The answer should consist solely of the lines from the first one below through the line containing "off < r.size.toNat ∧ r.base.toNat + off < Config.rfSize", copied exactly.
** Records follows **
-- ==== Sys2Proof/Laws/Update.lean ====
section
/-! SUPPORT. What the update context and the owners can do: their steps keep the register file
canonical, write only bytes of their own region's slice, and keep the update context's position; a
region's owner is never added or lost. -/

namespace Sys2Proof.Machine

/-! ### One access of an owner -/

theorem Region.reaches_iff {r : Region} {off : Nat} : r.reaches off = true ↔
    off < r.size.toNat ∧ r.base.toNat + off < Config.rfSize := by simp [Region.reaches]

theorem Bus.act_canonical {idx : Nat} {r : Region} {b : Bus} (a : SliceAct)
    (h : Memory.wf b.rf = true) : Memory.wf (b.act idx r a).rf = true := by
  cases a with
  | read _ => exact h
  | write off v =>
    simp only [Bus.act]
    split
    · next hc => exact Memory.wf_write _ h (Region.reaches_iff.1 hc).2
    · exact h
  | look => exact h
  | keep _ => exact h

/-- An owner's access changes no byte but the one of its slice that it writes (R102). -/
theorem Bus.act_read_ne {idx : Nat} {r : Region} {b : Bus} {a : SliceAct} {x : Nat}
    (h : ∀ off v, a = .write off v → ¬ (off < r.size.toNat ∧ r.base.toNat + off = x)) :
    Memory.read (b.act idx r a).rf x = Memory.read b.rf x := by
  cases a with
  | read _ => rfl
  | write off v =>
    simp only [Bus.act]
    split
    · next hc =>
      exact Memory.read_write_ne fun hx => h off v rfl ⟨(Region.reaches_iff.1 hc).1, hx.symm⟩
    · rfl
  | look => rfl
  | keep _ => rfl

/-- An owner's access changes no byte outside its region (R102). -/
theorem Bus.act_read {idx : Nat} {r : Region} {b : Bus} (a : SliceAct) {x : Nat}
    (h : ¬ r.covers x) : Memory.read (b.act idx r a).rf x = Memory.read b.rf x :=
  Bus.act_read_ne fun off _ _ hx => h ⟨by omega, by omega⟩

/-- An owner's access that is not a write leaves the register file. -/
theorem Bus.act_rf {idx : Nat} {r : Region} {b : Bus} {a : SliceAct} (h : ∀ off v, a ≠ .write off v) :
    (b.act idx r a).rf = b.rf := by
  cases a with
  | write off v => exact absurd rfl (h off v)
  | _ => rfl

@[simp] theorem Bus.act_update (idx : Nat) (r : Region) (b : Bus) (a : SliceAct) :
    (b.act idx r a).update = b.update := by
  cases a <;> simp only [Bus.act]; split <;> rfl

@[simp] theorem Bus.act_owners_length (idx : Nat) (r : Region) (b : Bus) (a : SliceAct) :
    (b.act idx r a).owners.length = b.owners.length := by
  cases a <;> simp [Bus.act]; split <;> rfl

@[simp] theorem Bus.act_calls (idx : Nat) (r : Region) (b : Bus) (a : SliceAct) :
    (b.act idx r a).calls = b.calls := by
  cases a <;> simp only [Bus.act]; split <;> rfl

@[simp] theorem Bus.act_fresh (idx : Nat) (r : Region) (b : Bus) (a : SliceAct) :
    (b.act idx r a).fresh = b.fresh := by
  cases a <;> simp only [Bus.act]; split <;> rfl

@[simp] theorem Bus.act_points (idx : Nat) (r : Region) (b : Bus) (a : SliceAct) :
    (b.act idx r a).points = b.points := by
  cases a <;> simp only [Bus.act]; split <;> rfl

@[simp] theorem Bus.act_turns (idx : Nat) (r : Region) (b : Bus) (a : SliceAct) :
    (b.act idx r a).turns = b.turns := by
  cases a <;> simp only [Bus.act]; split <;> rfl

/-- What one access of an owner gives and changes (R47, R72, R102). -/
theorem Bus.act_accessed {idx : Nat} {r : Region} {b : Bus} (a : SliceAct)
    (hw : Memory.wf b.rf = true) : Bus.accessed idx r a (b.observe idx r a) b (b.act idx r a) := by
  unfold Bus.accessed
  cases a with
  | read off =>
    refine ⟨rfl, fun h => ?_, fun h => ?_⟩
    · simp [Bus.observe, Region.reaches_iff, Config.rfSize, h]
    · simp only [Bus.observe, Region.reaches_iff, Config.rfSize]
      rw [if_neg h]
  | write off v =>
    simp only [Bus.observe, Bus.act, Region.reaches_iff, Config.rfSize]
    by_cases h : off < r.size.toNat ∧ r.base.toNat + off < 65536
    · rw [if_pos h]
      refine ⟨trivial, rfl, Memory.wf_write v hw (by simpa [Config.rfSize] using h.2), fun x => ?_⟩
      simp [Memory.read_write hw, h]
    · rw [if_neg h]
      exact ⟨trivial, rfl, hw, fun x => by rw [if_neg fun hx => h hx.1]⟩
  | look => exact ⟨rfl, rfl⟩
  | keep p =>
    refine ⟨rfl, rfl, fun j => ?_⟩
    simp only [Bus.act, List.getElem?_set]
    by_cases hj : idx = j
    · subst hj
      by_cases hl : idx < b.owners.length <;> simp [hl]
    · simp [hj, Ne.symm hj]

/-! ### One step of the update context -/

/-- What one step of the update context can do (R113, R240), beside being counted: end a pass; make the
running hook's next access; leave a hook that returns; stay in one that never will; call a region's hook;
or skip a region that has none. -/
theorem Bus.updateStep_cases (E : Env) (regions : List Region) (b : Bus) :
    (regions[b.update.index]? = none ∧
      b.updateStep E regions = { b.newPass with turns := b.turns + 1 }) ∨
    ∃ r, regions[b.update.index]? = some r ∧
      ((∃ h a, b.update.hook = some h ∧ E.updateHook h.draw b.update.index h.seen = .act a ∧
          b.updateStep E regions = { b.act b.update.index r a with
            update := { index := b.update.index
                        hook := some ⟨h.draw, h.seen ++ [b.observe b.update.index r a]⟩ }
            turns := b.turns + 1 }) ∨
       (b.update.hook.isSome = true ∧
          b.updateStep E regions = { b.nextRegion with turns := b.turns + 1 }) ∨
       (b.update.hook.isSome = true ∧ b.updateStep E regions = { b with turns := b.turns + 1 }) ∨
       (b.update.hook = none ∧ r.update = true ∧
          b.updateStep E regions = { b.startHook b.update.index with turns := b.turns + 1 }) ∨
       (b.update.hook = none ∧ r.update = false ∧
          b.updateStep E regions = { b.nextRegion with turns := b.turns + 1 })) := by
  unfold Bus.updateStep Bus.updateMove
  cases hr : regions[b.update.index]? with
  | none => left; simp
  | some r =>
    right
    refine ⟨r, rfl, ?_⟩
    cases hh : b.update.hook with
    | none => cases hu : r.update <;> simp [hu]
    | some h =>
      simp only [Bus.hookStep]
      cases hm : E.updateHook h.draw b.update.index h.seen with
      | act a => left; exact ⟨h, a, rfl, hm, rfl⟩
      | finish _ _ => right; left; exact ⟨rfl, rfl⟩
      | stuck => right; right; left; exact ⟨rfl, rfl⟩

@[simp] theorem Bus.updateStep_turns (E : Env) (regions : List Region) (b : Bus) :
    (b.updateStep E regions).turns = b.turns + 1 := rfl

@[simp] theorem Bus.updateStep_points (E : Env) (regions : List Region) (b : Bus) :
    (b.updateStep E regions).points = b.points := by
  obtain ⟨-, e⟩ | ⟨r, -, ⟨h, a, -, -, e⟩ | ⟨-, e⟩ | ⟨-, e⟩ | ⟨-, -, e⟩ | ⟨-, -, e⟩⟩ :=
    Bus.updateStep_cases E regions b <;> rw [e] <;>
    simp [Bus.newPass, Bus.nextRegion, Bus.startHook]

theorem Bus.updateStep_canonical {E : Env} {regions : List Region} {b : Bus}
    (h : Memory.wf b.rf = true) : Memory.wf (b.updateStep E regions).rf = true := by
  obtain ⟨-, e⟩ | ⟨r, -, ⟨h0, a, -, -, e⟩ | ⟨-, e⟩ | ⟨-, e⟩ | ⟨-, -, e⟩ | ⟨-, -, e⟩⟩ :=
    Bus.updateStep_cases E regions b <;> rw [e]
  · exact h
  · exact Bus.act_canonical a h
  all_goals exact h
** End of Records **
» **Response to this exercise**:
-- ==== Sys2Proof/Laws/Update.lean ====
section
/-! SUPPORT. What the update context and the owners can do: their steps keep the register file
canonical, write only bytes of their own region's slice, and keep the update context's position; a
region's owner is never added or lost. -/

namespace Sys2Proof.Machine

/-! ### One access of an owner -/

theorem Region.reaches_iff {r : Region} {off : Nat} : r.reaches off = true ↔
    off < r.size.toNat ∧ r.base.toNat + off < Config.rfSize := by simp [Region.reaches]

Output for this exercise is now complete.